‘Injustice’: Students with dietary restrictions criticize lack of options at Pitt dining halls


Amaya Lobato | Staff Photographer

A plate of breakfast foods at The Eatery.

By James Paul, Staff Writer

When Reilly Schaefer felt her neck getting itchy, she knew she was having an allergic reaction. Schaefer is allergic to coconuts, mushrooms and avocados, and she thinks unclear labeling on coconut yogurt in The Eatery caused the reaction last month.

“I was in my room, thank God, but then my stomach hurt really really badly and I threw up for about two hours,” Schaefer, a first-year political science major, said. 

Schaefer is one of multiple students with allergies who believe Pitt doesn’t properly accommodate dietary restrictions in its largest dining halls, The Eatery and The Perch. First-year students living in residence halls are required to purchase a meal plan which, on the most basic plan, gives them unlimited week-day access to the dining halls. 

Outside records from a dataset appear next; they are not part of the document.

-- ==== Sys2Proof/Laws/KeepsLanes.lean ====
section
/-! SUPPORT. What the operations of Machine/Lanes.lean keep (`Keeps`). -/

set_option Elab.async false

namespace Sys2Proof.Machine

theorem State.setLane_keeps {w₀ : Bool} {s₀ s : State} (hk : Keeps w₀ s₀ s) (l : Nat) (v : Lane) :
    Keeps w₀ s₀ (State.setLane s l v) := by
  unfold State.setLane
  repeat' first
    | with_reducible assumption
    | with_reducible apply Keeps.each
    | with_reducible apply Keeps.ite
    | intro _
    | (with_reducible apply Keeps.cons; first | with_reducible assumption | with_reducible apply Keeps.each | with_reducible apply Keeps.ite)
    | split
    | dsimp only

theorem State.emitMortar_keeps {w₀ : Bool} {s₀ s : State} (hk : Keeps w₀ s₀ s) (o : MortarOut) :
    Keeps w₀ s₀ (State.emitMortar s o) := by
  unfold State.emitMortar
  repeat' first
    | with_reducible assumption
    | with_reducible apply State.bump_keeps
    | with_reducible apply Keeps.each
    | with_reducible apply Keeps.ite
    | intro _
    | (with_reducible apply Keeps.cons; first | with_reducible assumption | with_reducible apply State.bump_keeps | with_reducible apply Keeps.each | with_reducible apply Keeps.ite)
    | split
    | dsimp only

theorem State.sendLane_keeps {w₀ : Bool} {s₀ s : State} (hk : Keeps w₀ s₀ s) (l : Nat) (origin : MemberId) (down : Bool) (b : MortarBody) :
    Keeps w₀ s₀ (State.sendLane s l origin down b) := by
  unfold State.sendLane
  repeat' first
    | with_reducible assumption
    | with_reducible apply State.emitMortar_keeps
    | with_reducible apply State.setLane_keeps
    | with_reducible apply Keeps.each
    | with_reducible apply Keeps.ite
    | intro _
    | (with_reducible apply Keeps.cons; first | with_reducible assumption | with_reducible apply State.emitMortar_keeps | with_reducible apply State.setLane_keeps | with_reducible apply Keeps.each | with_reducible apply Keeps.ite)
    | split
    | dsimp only

theorem State.sendUp_keeps {w₀ : Bool} {s₀ s : State} (hk : Keeps w₀ s₀ s) (origin : MemberId) (b : MortarBody) :
    Keeps w₀ s₀ (State.sendUp s origin b) := by
  unfold State.sendUp
  repeat' first
    | with_reducible assumption
    | with_reducible apply State.sendLane_keeps
    | with_reducible apply Keeps.each
    | with_reducible apply Keeps.ite
    | intro _
    | (with_reducible apply Keeps.cons; first | with_reducible assumption | with_reducible apply State.sendLane_keeps | with_reducible apply Keeps.each | with_reducible apply Keeps.ite)
    | split
    | dsimp only

theorem State.sendDown_keeps {w₀ : Bool} {s₀ s : State} (hk : Keeps w₀ s₀ s) (origin : MemberId) (b : MortarBody) :
    Keeps w₀ s₀ (State.sendDown s origin b) := by
  unfold State.sendDown
  repeat' first
    | with_reducible assumption
    | with_reducible apply State.sendLane_keeps
    | with_reducible apply Keeps.each
    | with_reducible apply Keeps.ite
    | intro _
    | (with_reducible apply Keeps.cons; first | with_reducible assumption | with_reducible apply State.sendLane_keeps | with_reducible apply Keeps.each | with_reducible apply Keeps.ite)
    | split
    | dsimp only

theorem State.laneResend_keeps {w₀ : Bool} {s₀ s : State} (hk : Keeps w₀ s₀ s) (l : Nat) (seq : BitVec 8) :
    Keeps w₀ s₀ (State.laneResend s l seq) := by
  unfold State.laneResend
  repeat' first
    | with_reducible assumption
    | with_reducible apply State.emitMortar_keeps
    | with_reducible apply Keeps.each
    | with_reducible apply Keeps.ite
    | intro _
    | (with_reducible apply Keeps.cons; first | with_reducible assumption | with_reducible apply State.emitMortar_keeps | with_reducible apply Keeps.each | with_reducible apply Keeps.ite)
    | split
    | dsimp only

theorem State.sendNak_keeps {w₀ : Bool} {s₀ s : State} (hk : Keeps w₀ s₀ s) (l : Nat) :
    Keeps w₀ s₀ (State.sendNak s l) := by
  unfold State.sendNak
  repeat' first
    | with_reducible assumption
    | with_reducible apply State.emitMortar_keeps
    | with_reducible apply State.bump_keeps
    | with_reducible apply Keeps.each
    | with_reducible apply Keeps.ite
    | intro _
    | (with_reducible apply Keeps.cons; first | with_reducible assumption | with_reducible apply State.emitMortar_keeps | with_reducible apply State.bump_keeps | with_reducible apply Keeps.each | with_reducible apply Keeps.ite)
    | split
    | dsimp only

theorem State.laneReceive_all {w₀ : Bool} {s₀ s : State} (hk : Keeps w₀ s₀ s) (l : Nat) (h : MortarHdr) (b : MortarBody) :
    Keeps.Pair w₀ s₀ (State.laneReceive s l h b) := by
  unfold State.laneReceive
  cases b <;> dsimp only
  repeat' first
    | with_reducible assumption
    | with_reducible apply State.bump_keeps
    | with_reducible apply State.setLane_keeps
    | with_reducible apply State.accept_keeps
    | with_reducible apply State.sendNak_keeps
    | with_reducible apply State.raise_keeps
    | with_reducible apply Keeps.each
    | with_reducible apply Keeps.ite
    | with_reducible apply Keeps.Pair.ite
    | intro _
    | (with_reducible apply Keeps.cons; first | with_reducible assumption | with_reducible apply State.bump_keeps | with_reducible apply State.setLane_keeps | with_reducible apply State.accept_keeps | with_reducible apply State.sendNak_keeps | with_reducible apply State.raise_keeps | with_reducible apply Keeps.each | with_reducible apply Keeps.ite)
    | split
    | dsimp only
    | with_reducible apply Keeps.Pair.pair

theorem State.sendIdent_keeps {w₀ : Bool} {s₀ s : State} (hk : Keeps w₀ s₀ s) (l : Nat) :
    Keeps w₀ s₀ (State.sendIdent s l) := by
  unfold State.sendIdent
  repeat' first
    | with_reducible assumption
    | with_reducible apply State.emitMortar_keeps
    | with_reducible apply Keeps.each
    | with_reducible apply Keeps.ite
    | intro _
    | (with_reducible apply Keeps.cons; first | with_reducible assumption | with_reducible apply State.emitMortar_keeps | with_reducible apply Keeps.each | with_reducible apply Keeps.ite)
    | split
    | dsimp only

theorem State.joinBy_keeps {w₀ : Bool} {s₀ s : State} (hk : Keeps w₀ s₀ s) (l : Nat) :
    Keeps w₀ s₀ (State.joinBy s l) := by
  unfold State.joinBy
  repeat' first
    | with_reducible assumption
    | with_reducible apply Keeps.each
    | with_reducible apply Keeps.ite
    | intro _
    | (with_reducible apply Keeps.cons; first | with_reducible assumption | with_reducible apply Keeps.each | with_reducible apply Keeps.ite)
    | split
    | dsimp only

theorem State.laneIdent_keeps {w₀ : Bool} {s₀ s : State} (hk : Keeps w₀ s₀ s) (l : Nat) (member : MemberId) (role : BitVec 8) (pos : BitVec 16) :
    Keeps w₀ s₀ (State.laneIdent s l member role pos) := by
  unfold State.laneIdent
  repeat' first
    | with_reducible assumption
    | with_reducible apply State.setLane_keeps
    | with_reducible apply State.sendIdent_keeps
    | with_reducible apply State.joinBy_keeps
    | with_reducible apply Keeps.each
    | with_reducible apply Keeps.ite
    | intro _
    | (with_reducible apply Keeps.cons; first | with_reducible assumption | with_reducible apply State.setLane_keeps | with_reducible apply State.sendIdent_keeps | with_reducible apply State.joinBy_keeps | with_reducible apply Keeps.each | with_reducible apply Keeps.ite)
    | split
    | dsimp only

theorem State.heartbeats_keeps {w₀ : Bool} {s₀ s : State} (hk : Keeps w₀ s₀ s) :
    Keeps w₀ s₀ (State.heartbeats s) := by
  unfold State.heartbeats
  repeat' first
    | with_reducible assumption
    | with_reducible apply State.until_keeps
    | with_reducible apply State.sendLane_keeps
    | with_reducible apply Keeps.each
    | with_reducible apply Keeps.ite
    | intro _
    | (with_reducible apply Keeps.cons; first | with_reducible assumption | with_reducible apply State.until_keeps | with_reducible apply State.sendLane_keeps | with_reducible apply Keeps.each | with_reducible apply Keeps.ite)
    | split
    | dsimp only

theorem State.calRequest_keeps {w₀ : Bool} {s₀ s : State} (hk : Keeps w₀ s₀ s) (l : Nat) :
    Keeps w₀ s₀ (State.calRequest s l) := by
  unfold State.calRequest
  repeat' first
    | with_reducible assumption
    | with_reducible apply State.sendLane_keeps
    | with_reducible apply State.useFree_keeps
    | with_reducible apply Keeps.each
    | with_reducible apply Keeps.ite
    | intro _
    | (with_reducible apply Keeps.cons; first | with_reducible assumption | with_reducible apply State.sendLane_keeps | with_reducible apply State.useFree_keeps | with_reducible apply Keeps.each | with_reducible apply Keeps.ite)
    | split
    | dsimp only

theorem State.calibrate_keeps {w₀ : Bool} {s₀ s : State} (hk : Keeps w₀ s₀ s) :
    Keeps w₀ s₀ (State.calibrate s) := by
  unfold State.calibrate
  repeat' first
    | with_reducible assumption
    | with_reducible apply State.until_keeps
    | with_reducible apply State.calRequest_keeps
    | with_reducible apply Keeps.each
    | with_reducible apply Keeps.ite
    | intro _
    | (with_reducible apply Keeps.cons; first | with_reducible assumption | with_reducible apply State.until_keeps | with_reducible apply State.calRequest_keeps | with_reducible apply Keeps.each | with_reducible apply Keeps.ite)
    | split
    | dsimp only

theorem State.calAnswer_keeps {w₀ : Bool} {s₀ s : State} (hk : Keeps w₀ s₀ s) (l : Nat) (t1 : BitVec 64) :
    Keeps w₀ s₀ (State.calAnswer s l t1) := by
  unfold State.calAnswer
  repeat' first
    | with_reducible assumption
    | with_reducible apply State.sendLane_keeps
    | with_reducible apply State.useFree_keeps
    | with_reducible apply Keeps.each
    | with_reducible apply Keeps.ite
    | intro _
    | (with_reducible apply Keeps.cons; first | with_reducible assumption | with_reducible apply State.sendLane_keeps | with_reducible apply State.useFree_keeps | with_reducible apply Keeps.each | with_reducible apply Keeps.ite)
    | split
    | dsimp only

theorem State.stepTimebase_keeps {w₀ : Bool} {s₀ s : State} (hk : Keeps w₀ s₀ s) (d : Int) :
    Keeps w₀ s₀ (State.stepTimebase s d) := by
  unfold State.stepTimebase
  repeat' first
    | with_reducible assumption
    | with_reducible apply State.setLane_keeps
    | with_reducible apply State.setMac_keeps
    | with_reducible apply Keeps.each
    | with_reducible apply Keeps.ite
    | intro _
    | (with_reducible apply Keeps.cons; first | with_reducible assumption | with_reducible apply State.setLane_keeps | with_reducible apply State.setMac_keeps | with_reducible apply Keeps.each | with_reducible apply Keeps.ite)
    | split
    | dsimp only

theorem State.checkOffset_keeps {w₀ : Bool} {s₀ s : State} (hk : Keeps w₀ s₀ s) (offset : Int) :
    Keeps w₀ s₀ (State.checkOffset s offset) := by
  unfold State.checkOffset
  repeat' first
    | with_reducible assumption
    | with_reducible apply State.bump_keeps
    | with_reducible apply State.raise_keeps
    | with_reducible apply Keeps.each
    | with_reducible apply Keeps.ite
    | intro _
    | (with_reducible apply Keeps.cons; first | with_reducible assumption | with_reducible apply State.bump_keeps | with_reducible apply State.raise_keeps | with_reducible apply Keeps.each | with_reducible apply Keeps.ite)
    | split
    | dsimp only

theorem State.parentExchange_keeps {w₀ : Bool} {s₀ s : State} (hk : Keeps w₀ s₀ s) (delay offset : Int) :
    Keeps w₀ s₀ (State.parentExchange s delay offset) := by
  unfold State.parentExchange
  repeat' first
    | with_reducible assumption
    | with_reducible apply State.checkOffset_keeps
    | with_reducible apply State.stepTimebase_keeps
    | with_reducible apply Keeps.each
    | with_reducible apply Keeps.ite
    | intro _
    | (with_reducible apply Keeps.cons; first | with_reducible assumption | with_reducible apply State.checkOffset_keeps | with_reducible apply State.stepTimebase_keeps | with_reducible apply Keeps.each | with_reducible apply Keeps.ite)
    | split
    | dsimp only

theorem State.calResult_keeps {w₀ : Bool} {s₀ s : State} (hk : Keeps w₀ s₀ s) (l : Nat) (t1 t2 t3 : BitVec 64) :
    Keeps w₀ s₀ (State.calResult s l t1 t2 t3) := by
  unfold State.calResult
  repeat' first
    | with_reducible assumption
    | with_reducible apply State.bump_keeps
    | with_reducible apply State.useFree_keeps
    | with_reducible apply State.parentExchange_keeps
    | with_reducible apply Keeps.each
    | with_reducible apply Keeps.ite
    | intro _
    | (with_reducible apply Keeps.cons; first | with_reducible assumption | with_reducible apply State.bump_keeps | with_reducible apply State.useFree_keeps | with_reducible apply State.parentExchange_keeps | with_reducible apply Keeps.each | with_reducible apply Keeps.ite)
    | split
    | dsimp only

theorem State.swapParents_keeps {w₀ : Bool} {s₀ s : State} (hk : Keeps w₀ s₀ s) :
    Keeps w₀ s₀ (State.swapParents s) := by
  unfold State.swapParents
  repeat' first
    | with_reducible assumption
    | with_reducible apply Keeps.each
    | with_reducible apply Keeps.ite
    | intro _
    | (with_reducible apply Keeps.cons; first | with_reducible assumption | with_reducible apply Keeps.each | with_reducible apply Keeps.ite)
    | split
    | dsimp only

end Sys2Proof.Machine
end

The “Flourish” station is an “allergen-friendly” section in The Eatery that Pitt’s website said avoids major allergies and gluten. Schaefer said it was easy to miss that “coconut yogurt” was included on an unordered list on a glass panel at the section. 

“If you weren’t looking, and you weren’t on high alert, then you wouldn’t be able to see it,” Schaefer said. “I asked [an Eatery staff member]  ‘What kind of yogurt is this?’ And they just said dairy free. I didn’t really think much of it because there’s almond milk and cashew milk and all those other ones, but it was coconut.”

Moving forward, Schaefer said she’s hesitant to eat at The Eatery, although she sometimes is forced to take the risk.  

“My allergies limit me a lot and a lot of stuff [at the Eatery] has mushrooms in it,” Schaefer said. “I try not to come here [The Eatery] a lot, but sometimes you have to.”

Quintin Eason, the vice president of operations for Compass Group, said Schaefer’s claim is under review. Compass Group, a multinational food service company, is Pitt’s dining contractor.  

A Pitt Eats spokesperson also said all Pitt Eats employees are certified each year through FARECheck, an audit program that reviews and certifies food allergy training materials. Pitt declined to give the name of the employee speaking on behalf of the University and said responses were a “team effort” by the staff.

Schaefer isn’t the only student who’s had difficulty finding food to eat in Pitt’s dining halls. Adrian Wood, a junior English writing major, with severe allergies to gluten and corn, said he has struggled to find food that accommodates his allergies.

“I want to say I went to the Eatery three times the entire time I lived in Towers, and that was only because there was a station at the Eatery that was allergy-friendly,” Wood said. “And some days they would have, like corn syrup and things there because corn isn’t a very common allergy. I didn’t want to take that risk every time.”

Wood said all it takes is one Goldfish cracker and he’s in “agony” for several hours. His severe gluten allergy made him hesitant in trusting Pitt’s cross-contamination procedures. Eason said Pitt has a full-time campus dietitian for students with dietary restrictions. 

Wood said he has used the dining dollars included in his meal plan to purchase food with clearly listed ingredients. Dining dollars are essentially currency for on-campus and select off-campus locations. A quarter of a student’s total dining dollars are allocated to use at off-campus restaurants near Pitt’s campus, such as CHiKN, Stack’d and Pamela’s.

“I like shopping for my own food a lot more because I can read the ingredients on things,” Wood said. 

Dev Trivedi, a first-year molecular biology major, said he’s lost weight since move-in day, due to a lack of nutritional options that adhere to his faith’s dietary restrictions. Trivedi, who is a Swaminarayan Hindu, follows a vegetarian diet. 

“At home, I would have a lot more vegetarian options,” Trivedi said. “I need to get that protein intake. It’s harder because all [they have] are meat options, and then I think sometimes the dining halls try to open up for vegan and vegetarian customers with vegan chicken, but it doesn’t really hit.”

Trivedi said it’s an “injustice” that vegetarians have to pay for what they can’t eat. The lowest-cost meal plan for first-years is $2,200 per semester.

The Pitt spokesperson said the University regularly confers with members of religious student associations and they staff a full-time Mashgiach — a kosher supervisor who ensures adherence to orthodox ritual cleanliness. 

“Pitt Eats meets regularly with the Muslim Student Association and Pakistani Student Association to discuss our halal offerings, how we can be respectful and culturally accurate, and ways we can best celebrate Muslim holidays such as Ramadan,” the spokesperson said. 

Maggie Study, a first-year political science and public policy major, has been a vegetarian for the past three years. Study also said while she can sometimes find vegetarian options at the Eatery, it is inconsistent.

“I definitely have options [at the Eatery]. The first time I tried tofu was actually in the dining hall,” Study said. “My only somewhat complaint is that sometimes it’s not consistent. Sometimes there’ll be a lot of vegetarian options for lunch, but then for dinner, I can’t find much.”